= RECORDS SUPPLIED =
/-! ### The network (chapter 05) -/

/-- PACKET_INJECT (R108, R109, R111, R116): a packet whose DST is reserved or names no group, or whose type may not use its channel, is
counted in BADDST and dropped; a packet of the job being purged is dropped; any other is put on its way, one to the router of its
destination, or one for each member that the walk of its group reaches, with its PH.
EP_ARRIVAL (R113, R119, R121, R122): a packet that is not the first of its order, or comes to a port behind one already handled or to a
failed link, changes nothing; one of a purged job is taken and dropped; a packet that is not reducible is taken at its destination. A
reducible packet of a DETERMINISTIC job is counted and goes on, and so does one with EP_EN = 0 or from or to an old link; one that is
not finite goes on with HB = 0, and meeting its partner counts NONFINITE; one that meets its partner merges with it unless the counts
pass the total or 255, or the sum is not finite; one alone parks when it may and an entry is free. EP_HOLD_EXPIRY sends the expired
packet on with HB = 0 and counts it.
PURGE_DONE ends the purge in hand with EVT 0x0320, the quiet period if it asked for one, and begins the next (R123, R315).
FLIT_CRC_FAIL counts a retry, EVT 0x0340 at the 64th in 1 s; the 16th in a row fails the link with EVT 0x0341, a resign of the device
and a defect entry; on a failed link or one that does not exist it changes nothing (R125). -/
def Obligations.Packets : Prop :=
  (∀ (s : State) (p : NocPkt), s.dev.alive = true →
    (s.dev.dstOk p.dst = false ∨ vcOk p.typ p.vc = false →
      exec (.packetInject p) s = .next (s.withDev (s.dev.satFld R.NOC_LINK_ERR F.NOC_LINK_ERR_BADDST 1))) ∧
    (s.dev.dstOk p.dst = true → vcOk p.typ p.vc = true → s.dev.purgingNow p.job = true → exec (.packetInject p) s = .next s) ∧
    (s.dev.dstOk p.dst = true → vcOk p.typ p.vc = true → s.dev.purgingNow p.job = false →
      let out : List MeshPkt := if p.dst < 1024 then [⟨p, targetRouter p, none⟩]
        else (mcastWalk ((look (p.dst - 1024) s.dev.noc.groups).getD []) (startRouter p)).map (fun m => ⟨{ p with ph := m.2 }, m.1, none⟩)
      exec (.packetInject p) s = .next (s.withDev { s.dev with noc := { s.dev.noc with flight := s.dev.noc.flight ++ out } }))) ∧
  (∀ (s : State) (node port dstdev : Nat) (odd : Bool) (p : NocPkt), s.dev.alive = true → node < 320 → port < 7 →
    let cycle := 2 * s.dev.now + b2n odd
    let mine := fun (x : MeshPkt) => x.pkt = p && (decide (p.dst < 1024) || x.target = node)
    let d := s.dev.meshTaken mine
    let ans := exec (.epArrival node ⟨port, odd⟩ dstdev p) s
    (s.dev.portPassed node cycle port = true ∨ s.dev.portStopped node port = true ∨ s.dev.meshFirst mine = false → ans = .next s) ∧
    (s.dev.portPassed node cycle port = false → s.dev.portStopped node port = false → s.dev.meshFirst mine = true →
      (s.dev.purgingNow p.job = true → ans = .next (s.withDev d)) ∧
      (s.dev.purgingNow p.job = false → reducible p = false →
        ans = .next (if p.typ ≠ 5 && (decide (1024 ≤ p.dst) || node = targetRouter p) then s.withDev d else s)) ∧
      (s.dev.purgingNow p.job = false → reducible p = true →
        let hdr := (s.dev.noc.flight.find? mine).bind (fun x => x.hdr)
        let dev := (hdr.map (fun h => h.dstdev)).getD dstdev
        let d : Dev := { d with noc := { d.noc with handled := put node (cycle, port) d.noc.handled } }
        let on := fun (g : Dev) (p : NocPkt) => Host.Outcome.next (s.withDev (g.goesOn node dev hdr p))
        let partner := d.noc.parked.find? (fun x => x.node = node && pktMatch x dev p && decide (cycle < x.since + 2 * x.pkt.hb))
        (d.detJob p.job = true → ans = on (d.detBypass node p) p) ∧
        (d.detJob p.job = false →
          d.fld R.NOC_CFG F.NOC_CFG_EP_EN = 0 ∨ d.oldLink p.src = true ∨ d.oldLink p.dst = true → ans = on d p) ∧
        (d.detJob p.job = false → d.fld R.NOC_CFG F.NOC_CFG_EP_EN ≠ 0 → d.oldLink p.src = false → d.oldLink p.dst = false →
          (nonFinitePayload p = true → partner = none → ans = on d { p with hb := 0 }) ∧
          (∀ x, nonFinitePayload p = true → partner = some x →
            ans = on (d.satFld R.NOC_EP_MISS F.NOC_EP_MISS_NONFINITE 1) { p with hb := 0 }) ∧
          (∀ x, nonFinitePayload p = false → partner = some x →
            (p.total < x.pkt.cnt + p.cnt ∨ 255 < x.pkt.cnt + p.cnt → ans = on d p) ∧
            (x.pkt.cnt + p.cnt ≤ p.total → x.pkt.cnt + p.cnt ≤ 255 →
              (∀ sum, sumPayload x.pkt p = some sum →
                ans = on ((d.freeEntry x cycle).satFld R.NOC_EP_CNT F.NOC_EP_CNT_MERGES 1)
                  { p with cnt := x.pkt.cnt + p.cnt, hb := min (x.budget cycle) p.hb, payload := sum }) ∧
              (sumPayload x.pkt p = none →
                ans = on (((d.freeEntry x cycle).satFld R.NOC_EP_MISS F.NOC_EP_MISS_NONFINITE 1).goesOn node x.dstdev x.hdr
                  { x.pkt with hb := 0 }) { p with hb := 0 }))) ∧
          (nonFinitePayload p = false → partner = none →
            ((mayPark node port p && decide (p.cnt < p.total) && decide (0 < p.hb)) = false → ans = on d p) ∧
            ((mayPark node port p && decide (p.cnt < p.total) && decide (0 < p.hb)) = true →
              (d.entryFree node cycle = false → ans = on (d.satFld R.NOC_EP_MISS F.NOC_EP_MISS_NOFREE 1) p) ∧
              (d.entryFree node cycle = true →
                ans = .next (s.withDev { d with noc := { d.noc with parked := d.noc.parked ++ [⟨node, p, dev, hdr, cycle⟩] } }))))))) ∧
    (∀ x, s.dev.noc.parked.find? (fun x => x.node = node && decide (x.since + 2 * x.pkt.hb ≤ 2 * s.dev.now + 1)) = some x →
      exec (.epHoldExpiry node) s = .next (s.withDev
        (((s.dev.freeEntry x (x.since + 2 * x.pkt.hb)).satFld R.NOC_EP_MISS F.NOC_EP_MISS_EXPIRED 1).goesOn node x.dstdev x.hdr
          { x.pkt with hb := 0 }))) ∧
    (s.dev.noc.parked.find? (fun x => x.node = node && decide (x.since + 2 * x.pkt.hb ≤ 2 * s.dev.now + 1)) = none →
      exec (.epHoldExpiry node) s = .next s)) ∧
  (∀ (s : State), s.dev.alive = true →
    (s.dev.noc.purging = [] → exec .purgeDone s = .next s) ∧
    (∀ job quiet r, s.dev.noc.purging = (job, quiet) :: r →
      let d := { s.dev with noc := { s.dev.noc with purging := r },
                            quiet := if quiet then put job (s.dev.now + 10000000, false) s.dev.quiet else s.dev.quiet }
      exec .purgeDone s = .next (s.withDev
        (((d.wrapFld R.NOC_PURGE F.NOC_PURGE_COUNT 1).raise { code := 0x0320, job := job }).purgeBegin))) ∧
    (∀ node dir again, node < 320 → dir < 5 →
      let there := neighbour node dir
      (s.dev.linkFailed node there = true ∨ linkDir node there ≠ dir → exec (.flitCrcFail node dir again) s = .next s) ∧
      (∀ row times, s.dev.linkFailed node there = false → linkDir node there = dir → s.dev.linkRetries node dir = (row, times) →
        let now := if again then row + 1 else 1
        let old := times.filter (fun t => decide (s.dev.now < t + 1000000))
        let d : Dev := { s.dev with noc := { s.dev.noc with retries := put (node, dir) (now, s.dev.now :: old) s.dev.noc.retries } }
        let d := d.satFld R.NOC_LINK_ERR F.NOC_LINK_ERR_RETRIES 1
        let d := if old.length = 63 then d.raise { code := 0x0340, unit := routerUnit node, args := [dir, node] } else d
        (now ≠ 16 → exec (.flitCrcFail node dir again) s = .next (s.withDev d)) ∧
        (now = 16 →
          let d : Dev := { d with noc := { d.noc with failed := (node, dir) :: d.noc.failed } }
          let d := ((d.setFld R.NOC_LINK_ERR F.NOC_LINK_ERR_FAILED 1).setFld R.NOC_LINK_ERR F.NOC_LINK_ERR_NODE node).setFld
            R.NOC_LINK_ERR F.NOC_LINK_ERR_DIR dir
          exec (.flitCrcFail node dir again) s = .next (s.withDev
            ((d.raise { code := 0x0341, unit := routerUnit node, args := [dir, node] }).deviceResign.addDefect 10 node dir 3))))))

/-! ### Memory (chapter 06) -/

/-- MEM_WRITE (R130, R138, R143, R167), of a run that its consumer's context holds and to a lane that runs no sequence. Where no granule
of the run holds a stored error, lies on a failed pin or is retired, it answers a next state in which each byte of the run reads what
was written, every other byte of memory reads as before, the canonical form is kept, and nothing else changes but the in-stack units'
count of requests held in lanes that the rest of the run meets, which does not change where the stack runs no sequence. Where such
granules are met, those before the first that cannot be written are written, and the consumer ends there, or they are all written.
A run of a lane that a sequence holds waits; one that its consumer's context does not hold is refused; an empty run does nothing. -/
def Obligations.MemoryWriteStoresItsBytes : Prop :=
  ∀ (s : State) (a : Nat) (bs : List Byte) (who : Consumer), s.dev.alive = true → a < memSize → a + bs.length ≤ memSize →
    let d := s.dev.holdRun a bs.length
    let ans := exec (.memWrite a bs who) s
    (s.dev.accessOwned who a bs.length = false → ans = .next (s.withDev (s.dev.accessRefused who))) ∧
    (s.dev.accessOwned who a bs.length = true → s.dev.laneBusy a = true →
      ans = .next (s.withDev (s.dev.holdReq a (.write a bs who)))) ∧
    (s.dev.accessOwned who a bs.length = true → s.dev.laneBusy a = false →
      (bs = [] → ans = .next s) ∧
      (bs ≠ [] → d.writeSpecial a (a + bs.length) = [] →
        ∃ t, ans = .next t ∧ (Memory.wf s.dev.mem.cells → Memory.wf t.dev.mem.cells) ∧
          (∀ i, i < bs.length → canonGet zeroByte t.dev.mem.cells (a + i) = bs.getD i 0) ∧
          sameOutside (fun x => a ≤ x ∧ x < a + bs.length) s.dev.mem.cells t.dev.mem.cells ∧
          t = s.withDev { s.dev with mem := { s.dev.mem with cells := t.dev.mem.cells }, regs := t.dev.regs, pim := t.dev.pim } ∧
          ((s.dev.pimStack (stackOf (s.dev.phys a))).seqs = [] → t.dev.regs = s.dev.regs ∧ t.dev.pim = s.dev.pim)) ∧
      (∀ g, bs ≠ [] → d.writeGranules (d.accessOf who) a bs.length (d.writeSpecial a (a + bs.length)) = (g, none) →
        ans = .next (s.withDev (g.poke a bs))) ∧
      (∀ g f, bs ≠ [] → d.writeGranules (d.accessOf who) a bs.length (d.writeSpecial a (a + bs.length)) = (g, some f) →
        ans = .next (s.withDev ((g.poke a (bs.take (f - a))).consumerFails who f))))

= WORK INSTRUCTIONS =
Using the material above, transcribe exactly the lines from the line with "A run of a lane" to the line with "((s.dev.pimStack (stackOf (s.dev.phys"; both count, and nothing else goes in.

= EXERCISE OUTPUT =
A run of a lane that a sequence holds waits; one that its consumer's context does not hold is refused; an empty run does nothing. -/
def Obligations.MemoryWriteStoresItsBytes : Prop :=
  ∀ (s : State) (a : Nat) (bs : List Byte) (who : Consumer), s.dev.alive = true → a < memSize → a + bs.length ≤ memSize →
    let d := s.dev.holdRun a bs.length
    let ans := exec (.memWrite a bs who) s
    (s.dev.accessOwned who a bs.length = false → ans = .next (s.withDev (s.dev.accessRefused who))) ∧
    (s.dev.accessOwned who a bs.length = true → s.dev.laneBusy a = true →
      ans = .next (s.withDev (s.dev.holdReq a (.write a bs who)))) ∧
    (s.dev.accessOwned who a bs.length = true → s.dev.laneBusy a = false →
      (bs = [] → ans = .next s) ∧
      (bs ≠ [] → d.writeSpecial a (a + bs.length) = [] →
        ∃ t, ans = .next t ∧ (Memory.wf s.dev.mem.cells → Memory.wf t.dev.mem.cells) ∧
          (∀ i, i < bs.length → canonGet zeroByte t.dev.mem.cells (a + i) = bs.getD i 0) ∧
          sameOutside (fun x => a ≤ x ∧ x < a + bs.length) s.dev.mem.cells t.dev.mem.cells ∧
          t = s.withDev { s.dev with mem := { s.dev.mem with cells := t.dev.mem.cells }, regs := t.dev.regs, pim := t.dev.pim } ∧
          ((s.dev.pimStack (stackOf (s.dev.phys a))).seqs = [] → t.dev.regs = s.dev.regs ∧ t.dev.pim = s.dev.pim)) ∧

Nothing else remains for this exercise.